There are popularist online sources of information, and those that offer a more reasoned, rational, thought out view. This isn't something new, the printed and visual media are full of examples of both schools of thought. Always the quick and easy headline/byline/link.

There's lots of hot air about 'who controls the content'. There is, I suppose some validity to this in some areas, Apple for example are rather draconian about their content control and access to their soft and hardware. Having said that, you can still google, or yahoo search (or bing) from an iPhone. There are some programs or aps that you will never be able to get on an iPhone or iPod, but there are some things you will never see on BBC1, but that you may find on Channel 4. Does anyone only really every watch only one channel on TV ? No. They don't.

Maybe the reality lies somewhere in that media consumption and publishing is evolving as we get more used to these new technologies. What's different, is that it is the public that are leading the change, creating the groundswell. It's starting the other way around. Radio, TV & printed press, but the very nature of their respective technologies had to be driven into existence.

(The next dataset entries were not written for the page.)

-- ==== Sys2Proof/Machine/Posting.lean ====
section
/-! DEFINITION. The commands of the Publication Unit, the sweep, the Report Writer and the part's clock. -/

namespace Sys2Proof.Machine
open Sys2Proof

/-- The oldest collect-clear reaches the Close Engine (R81). -/
def Device.nextCollectClear (d : Device) : Device :=
  match d.mail.collectClears with
  | [] => d
  | c :: cs => ({ d with mail := { d.mail with collectClears := cs } }).collect c

/-- The oldest return reaches the Publication Unit (R82). -/
def Device.nextCollectReturn (d : Device) : Device :=
  match d.mail.collectReturns with
  | [] => d
  | c :: cs => ({ d with mail := { d.mail with collectReturns := cs } }).takeReturn c

/-- The oldest period clear reaches the Close Engine (R80). -/
def Device.nextPeriodClear (d : Device) : Device :=
  match d.mail.periodClears with
  | [] => d
  | n :: ns => ({ d with mail := { d.mail with periodClears := ns } }).clearPeriod n

/-- COLLECT_CLEAR (R81). -/
def execCollectClear (s : State) : Host.Outcome State Fault Refusal :=
  s.onDevice Device.nextCollectClear

/-- COLLECT_CLEAR_RETURN (R82). -/
def execCollectClearReturn (s : State) : Host.Outcome State Fault Refusal :=
  s.onDevice Device.nextCollectReturn

/-- PERIOD_CLEAR_EVENT (R80). -/
def execPeriodClearEvent (s : State) : Host.Outcome State Fault Refusal :=
  s.onDevice Device.nextPeriodClear

/-- DRAIN_WRITE (R17, R18). -/
def execDrainWrite (s : State) : Host.Outcome State Fault Refusal :=
  s.onDevice Device.drainWrite

/-- SWEEP_READ (R27), with the contact-sense lines that sweep end reads (R31). -/
def execSweepRead (lines : SenseLines) (s : State) : Host.Outcome State Fault Refusal :=
  s.onDevice fun d => d.sweepRead lines

/-- REPORT_WRITE (R175). -/
def execReportWrite (s : State) : Host.Outcome State Fault Refusal :=
  s.onDevice Device.writeReport

/-- UPTIME_INCREASE (R37). -/
def execUptimeIncrease (s : State) : Host.Outcome State Fault Refusal :=
  s.onDevice Device.nextSecond

end Sys2Proof.Machine
end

As for this supposed point about it doing scores of 'quality' journalists out of a job.. who is it that defines they are of quality ? If themselves, well, self praise really doesn't form any sort of recommendation. There are also scores of journalists, papers and TV channels that will propagate any old rubbish, accurate, true or otherwise that won't be missed. So if they are put out of a job by similar individuals that aren't professionals, at least we can comfort ourselves with the fact that we are not indirectly paying them for their .... rubbish.